Secondly you have to configure multipath daemon. Here is the configuration recommended by IBM for /etc/multipath.conf. It is also recommended to blacklist local disks. Here, it is /dev/sda.

defaults {
        polling_interval  5
}

devices {
        device{
                vendor          "IBM"
                product         "2145"
                path_grouping_policy  group_by_prio
                features        "1 queue_if_no_path"
                prio            alua
                path_checker    tur
                failback        immediate
                no_path_retry   20
        }
}

blacklist {
        devnode "^td[a-z]"
        devnode "^sda$"
}

Finally, configure the following permissions for oneadmin user in /etc/sudoers:

oneadmin    ALL=(ALL) NOPASSWD: /usr/bin/iscsiadm, /sbin/multipath, /sbin/dmsetup, /sbin/blockdev, /usr/bin/tee, /sbin/mkfs, /sbin/mkswap, /bin/dd, /usr/bin/ddpt

You have to restart open-iscsi and multipath services afterwards.

All is left to do is to register and login to all V7000 nodes with

iscsiadm -m discovery -t st -p $NODE_IP:3260 --op update -n node.startup -v automatic

Where $NODE_IP is the ip of one of your nodes. So you wil have to execute the command for each $NODE_IP. The settings will be retained and the iSCSI sessions automatically restarted at boot.

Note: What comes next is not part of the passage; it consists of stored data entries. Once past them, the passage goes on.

-- ==== Sys2Proof/Machine/Flow.lean ====
section
/-! DEFINITION. Control transfer (spec 40_flow.md). On entry PC = a + 2, where `a` is the instruction's address. -/

namespace Sys2Proof.Machine

/-- JP (R100). -/
def execJp (nnn : Addr) (s : State) : Result := .next (s.setPc (zext16 nnn))

/-- RET (R101). -/
def execRet (s : State) : Result :=
  match s.pop with
  | none => raise .stackUnderflow .ret none s
  | some (a, t) => .next (t.setPc a)

/-- CALL (R102): the pushed value is PC = a + 2 (C4). -/
def execCall (nnn : Addr) (s : State) : Result :=
  match s.push s.pc with
  | none => raise .stackOverflow (.call nnn) none s
  | some t => .next (t.setPc (zext16 nnn))

/-- SE_imm (R103). -/
def execSeImm (x : Reg) (nn : Byte) (s : State) : Result := .next (s.skipIf (s.reg x == nn))

/-- SNE_imm (R104). -/
def execSneImm (x : Reg) (nn : Byte) (s : State) : Result := .next (s.skipIf (s.reg x != nn))

/-- SE_reg (R105). -/
def execSeReg (x y : Reg) (s : State) : Result := .next (s.skipIf (s.reg x == s.reg y))

/-- SNE_reg (R106). -/
def execSneReg (x y : Reg) (s : State) : Result := .next (s.skipIf (s.reg x != s.reg y))

end Sys2Proof.Machine
end

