-- ==== Sys2Proof/Tests/Slice0.lean ====
section
/-! SUPPORT. Tests. Expected results are those of spec/95_test_vectors.md, named by the vector's id in a comment, or are
worked out by hand from the rule a comment names. The witnesses at the end show that the hypotheses of every statement are
met, at the boundaries of their clauses. -/

namespace Sys2Proof.Tests

open Sys2Proof Sys2Proof.Machine

/-- The outcome is a next state with a property. -/
def nextIs (o : Result) (p : State → Bool) : Bool :=
  match o with
  | .next s => p s
  | .fault _ => false
  | .refused _ => false

/-- Everything but the framebuffer is the same. -/
def sameButScreen (s t : State) : Bool :=
  s.mem == t.mem && s.v == t.v && s.i == t.i && s.pc == t.pc && s.stack == t.stack && s.sp == t.sp && s.dt == t.dt &&
    s.st == t.st && s.keys == t.keys && s.wait == t.wait && s.dirty == t.dirty && s.fault == t.fault && s.draws == t.draws

/-- A step of the word `w`, placed in the state after reset as `setup` changes it, has exactly the listed effect (the
framebuffer is looked at by the display tests only). -/
def runs (w : Nat) (setup effect : State → State) : Bool :=
  let s := (setup State.reset).withFetchWord 16 w
  nextIs (step s) (sameButScreen (effect s))

/-- A step of the word `w` from 0x200 raises the error and changes nothing else. -/
def faults (w : Nat) (setup : State → State) (kind : ErrorKind) (addr : Option Nat) : Bool :=
  runs w setup fun s => { s with fault := some ⟨kind, 0x200, some (BitVec.ofNat 16 w), addr⟩ }

/-- `V[r] = b` in a test's start or end state. -/
def v (r : Fin 16) (b : Byte) (s : State) : State := { s with v := s.v.set r.val b }

/-- PC in a test's end state. -/
def pc (a : Word) (s : State) : State := { s with pc := a }

/-- I and the bytes from it, in a test's start state. -/
def data (a : Word) (bs : List Byte) (s : State) : State :=
  { s with i := a, mem := (List.range bs.length).map fun k => (a.toNat + k, bs.getD k 0) }

/-- The key latch with these keys pressed. -/
def pressed (ks : List (Fin 16)) (s : State) : State := { s with keys := Vector.ofFn fun k => decide (k ∈ ks) }

/-- A framebuffer with these cells set. -/
def cells (l : List (Fin 64 × Fin 32)) : Framebuffer :=
  l.foldl (fun fb c => fb.setCell c.1 c.2 true) State.reset.fb

/-! ### Well-formedness (R73) -/

theorem test_wf_refuses_sixteen_rows : (Instr.drw 0 0 16).wf = false := by decide
theorem test_wf_accepts_fifteen_rows : (Instr.drw 0xF 0xF 15).wf = true := by decide

/-! ### Decoding: every row, by words of spec/95_test_vectors.md and of the bit layout of R71 -/

theorem test_decode_flow :
    decodeWord 0x00EE = .ok .ret ∧ decodeWord 0x1208 = .ok (.jp 0x208) ∧ decodeWord 0x2300 = .ok (.call 0x300) ∧
    decodeWord 0x3310 = .ok (.seImm 3 0x10) ∧ decodeWord 0x4311 = .ok (.sneImm 3 0x11) ∧
    decodeWord 0x5120 = .ok (.seReg 1 2) ∧ decodeWord 0x9120 = .ok (.sneReg 1 2) := by decide

theorem test_decode_alu :
    decodeWord 0x6A2F = .ok (.ldImm 0xA 0x2F) ∧ decodeWord 0x7501 = .ok (.addImm 5 1) ∧
    decodeWord 0x8120 = .ok (.ldReg 1 2) ∧ decodeWord 0x8121 = .ok (.orReg 1 2) ∧
    decodeWord 0x8122 = .ok (.andReg 1 2) ∧ decodeWord 0x8123 = .ok (.xorReg 1 2) ∧
    decodeWord 0x8AB4 = .ok (.addReg 0xA 0xB) ∧ decodeWord 0x8CD5 = .ok (.sub 0xC 0xD) ∧
    decodeWord 0x8456 = .ok (.shr 4 5) ∧ decodeWord 0x8ED7 = .ok (.subn 0xE 0xD) ∧
    decodeWord 0x8DCE = .ok (.shl 0xD 0xC) ∧ decodeWord 0xC30F = .ok (.rnd 3 0x0F) := by decide

theorem test_decode_index :
    decodeWord 0xA2F0 = .ok (.ldI 0x2F0) ∧ decodeWord 0xBFFF = .ok (.ldIV0 0xFFF) ∧
    decodeWord 0xF21E = .ok (.addIVx 2) ∧ decodeWord 0xFA29 = .ok (.ldFVx 0xA) ∧ decodeWord 0xF033 = .ok (.ldBVx 0) ∧
    decodeWord 0xFF55 = .ok (.ldMIVx 0xF) ∧ decodeWord 0xF265 = .ok (.ldVxMI 2) := by decide

theorem test_decode_display_keys_timers :
    decodeWord 0x00E0 = .ok .cls ∧ decodeWord 0xD125 = .ok (.drw 1 2 5) ∧ decodeWord 0xE59E = .ok (.skp 5) ∧
    decodeWord 0xE5A1 = .ok (.sknp 5) ∧ decodeWord 0xF30A = .ok (.ldVxK 3) ∧ decodeWord 0xF307 = .ok (.ldVxDt 3) ∧
    decodeWord 0xF315 = .ok (.ldDtVx 3) ∧ decodeWord 0xF318 = .ok (.ldStVx 3) := by decide

/-- Bit by bit: group 1011 with nnn = 0001 0010 0011, and group 1000 with x = 0001, y = 0010, selector 0111 (R71). -/
theorem test_decode_bits :
    decodeWord 0b1011000100100011 = .ok (.ldIV0 0x123) ∧ decodeWord 0b1000000100100111 = .ok (.subn 1 2) := by decide

/-- E-1 to E-7, F-16, F-19, A-33, A-34. -/
theorem test_decode_illegal :
    [0x0000, 0x0123, 0x00E1, 0x00FE, 0xE09F, 0xF000, 0xF0FF, 0x5121, 0x9121, 0x8128, 0x812F].all
      (fun w => decodeWord w == .error (.illegalInstruction w)) = true := by decide

/-- Big-endian, two bytes, the rest untouched (R57, R70). -/
theorem test_decode_bytes :
    decode [0x12, 0x08, 0xFF] = .ok (.jp 0x208, [0xFF]) ∧ decode [0x12] = .error .truncated ∧
    decodeTableWord 16 0x1208 = some (.jp 0x208) ∧ decodeTableWord 16 0x0000 = none := by decide

/-- No two rows of the opcode table share a word (R82). -/
theorem test_table_rows_disjoint :
    opcodeTable.Pairwise (fun r q => r.pattern &&& q.mask ≠ q.pattern &&& r.mask) := by decide

theorem test_samples_round_trip :
    (Instr.samples.map fun i => decodeWord (encode i)) = Instr.samples.map Except.ok := by decide

/-- The listings of P1, P2 and P3 (R87). -/
theorem test_assembly :
    (decodeWord 0x6AFF).toOption.map assembly = some "LD VA, 0xFF" ∧
    (decodeWord 0x220A).toOption.map assembly = some "CALL 0x20A" ∧
    (decodeWord 0xF265).toOption.map assembly = some "LD V2, [I]" ∧
    (decodeWord 0xD125).toOption.map assembly = some "DRW V1, V2, 5" := by decide

/-! ### Control transfer (L2.1) -/

/-- F-1 -/
theorem test_jp : runs 0x1208 id (pc 0x208) = true := by decide
/-- F-2 -/
theorem test_jp_last_byte : runs 0x1FFF id (pc 0xFFF) = true := by decide
/-- F-6 -/
theorem test_call_last_slot : runs 0x2300 (fun s => { s with sp := 15 })
    (fun s => { s with pc := 0x300, sp := 16, stack := s.stack.set 15 0x202 }) = true := by decide
/-- F-7 -/
theorem test_call_overflow : faults 0x2300 (fun s => { s with sp := 16 }) .stackOverflow none = true := by decide
/-- F-3 -/
theorem test_ret : runs 0x00EE (fun s => { s with sp := 1, stack := s.stack.set 0 0x204 })
    (fun s => { s with pc := 0x204, sp := 0 }) = true := by decide
/-- F-4 -/
theorem test_ret_underflow : faults 0x00EE id .stackUnderflow none = true := by decide
/-- F-9 -/
theorem test_seImm : runs 0x3310 (v 3 0x10) (pc 0x204) = true := by decide
/-- F-10 -/
theorem test_seImm_not : runs 0x3311 (v 3 0x10) (pc 0x202) = true := by decide
/-- F-11 -/
theorem test_sneImm_not : runs 0x4310 (v 3 0x10) (pc 0x202) = true := by decide
/-- F-12 -/
theorem test_sneImm : runs 0x4311 (v 3 0x10) (pc 0x204) = true := by decide
/-- F-14 -/
theorem test_seReg_not : runs 0x5120 (v 1 7 ∘ v 2 8) (pc 0x202) = true := by decide
/-- F-15 -/
theorem test_seReg_same : runs 0x5110 (v 1 3) (pc 0x204) = true := by decide
/-- F-17 -/
theorem test_sneReg : runs 0x9120 (v 1 7 ∘ v 2 8) (pc 0x204) = true := by decide
/-- F-18 -/
theorem test_sneReg_not : runs 0x9120 (v 1 7 ∘ v 2 7) (pc 0x202) = true := by decide

/-! ### Register arithmetic and logic (L2.2) -/

/-- A-1 -/
theorem test_ldImm : runs 0x6A2F id (pc 0x202 ∘ v 0xA 0x2F) = true := by decide
/-- A-3 -/
theorem test_addImm_no_carry : runs 0x7501 (v 5 0xFF ∘ v 0xF 0x33) (pc 0x202 ∘ v 5 0) = true := by decide
/-- A-4 -/
theorem test_addImm_VF : runs 0x7F01 (v 0xF 0xFF) (pc 0x202 ∘ v 0xF 0) = true := by decide
/-- A-5 -/
theorem test_ldReg : runs 0x8120 (v 2 0x44) (pc 0x202 ∘ v 1 0x44) = true := by decide
/-- A-6 -/
theorem test_or : runs 0x8121 (v 1 0x0F ∘ v 2 0xF0 ∘ v 0xF 7) (pc 0x202 ∘ v 1 0xFF) = true := by decide
/-- A-7 -/
theorem test_and : runs 0x8122 (v 1 0x3C ∘ v 2 0x0F ∘ v 0xF 7) (pc 0x202 ∘ v 1 0x0C) = true := by decide
/-- A-8 -/
theorem test_xor : runs 0x8123 (v 1 0x3C ∘ v 2 0x0F ∘ v 0xF 7) (pc 0x202 ∘ v 1 0x33) = true := by decide
/-- A-11 -/
theorem test_addReg_clears_carry : runs 0x8124 (v 1 1 ∘ v 2 1 ∘ v 0xF 1) (pc 0x202 ∘ v 1 2 ∘ v 0xF 0) = true := by decide
/-- A-14 -/
theorem test_addReg_into_VF : runs 0x8F14 (v 0xF 0xFF ∘ v 1 2) (pc 0x202 ∘ v 0xF 1) = true := by decide
/-- A-16 -/
theorem test_sub_borrow : runs 0x8125 (v 1 5 ∘ v 2 7) (pc 0x202 ∘ v 1 0xFE ∘ v 0xF 1) = true := by decide
/-- A-18 -/
theorem test_sub_equal : runs 0x8125 (v 1 9 ∘ v 2 9 ∘ v 0xF 1) (pc 0x202 ∘ v 1 0 ∘ v 0xF 0) = true := by decide
/-- A-23 -/
theorem test_shr_VF : runs 0x8F06 (v 0xF 3) (pc 0x202 ∘ v 0xF 1) = true := by decide
/-- A-24 -/
theorem test_shr_ignores_VY : runs 0x8456 (v 4 2 ∘ v 5 0xFF) (pc 0x202 ∘ v 4 1) = true := by decide
/-- A-25 -/
theorem test_subn : runs 0x8127 (v 1 5 ∘ v 2 7 ∘ v 0xF 1) (pc 0x202 ∘ v 1 2 ∘ v 0xF 0) = true := by decide
/-- A-28 -/
theorem test_subn_into_VF : runs 0x8F17 (v 0xF 5 ∘ v 1 3) (pc 0x202 ∘ v 0xF 1) = true := by decide
/-- A-29 -/
theorem test_shl_raw_flag : runs 0x840E (v 4 0x81) (pc 0x202 ∘ v 4 2 ∘ v 0xF 0x80) = true := by decide
/-- A-30 -/
theorem test_shl_clear : runs 0x840E (v 4 0x7F ∘ v 0xF 1) (pc 0x202 ∘ v 4 0xFE ∘ v 0xF 0) = true := by decide
/-- A-35, for the draw 0xA7. -/
theorem test_rnd_mask : (rndWith 0xA7 3 0x0F State.reset).reg 3 = 0x07 := by decide
/-- The alternative readings of A-16 to A-18 and A-29 (R6). -/
theorem test_alternative_readings :
    differenceFlag .noBorrow 5 7 = 0 ∧ differenceFlag .noBorrow 7 5 = 1 ∧ differenceFlag .noBorrow 9 9 = 1 ∧
    shiftLeftFlag .normalised 0x81 = 1 := by decide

Configuring IBM Storwize V7000

  • Create a oneadmin user with public key authentication
  • Register IQN of OpenNebula hosts and deployment host(s)

Usage

I will illustrate the most complete solution: the dual box setup. If you want to achieve active-active setup, you can configure two datastores, one for each box. For each datastore you configure the other box as auxiliary.

Datastore1:

MGMT=box1
MGMT_AUX=box2

Datastore2:

MGMT=box2
MGMT_AUX=box1

Whith REPLICATION=1 a replicated auxiliary volume will be created on MGMT_AUX. This volume is read-only, this is inherent to V7000 design. If you loose the master box, you will loose the VMs whose disks are mapped from this box. You can quickly recover by restarting the VMs and make them use the auxiliary volumes simply by setting FAILOVER=1 datastore option.

Once you have recovered from the incident, you can set back FAILOVER=0. All running VMs will continue to use auxiliary volumes but they will switch to master volumes on next deployment. If you decide to create new volumes while FAILOVER=1, it is your responsibility to manage replication as soon as the other box is back online.

Optimizations

You can configure jumbo frames (MTU=9000) on both V7000 and iSCSI initiators. Please, make sure jumbo frames are supported by your network equipment (switches, routers...) You can also achieve a big performance improvement by using noop I/O scheduler inside VMs and deadline I/0 scheduler on the hosts instead of cfq. Configure it with elevator=noop or elevator=deadline kernel options.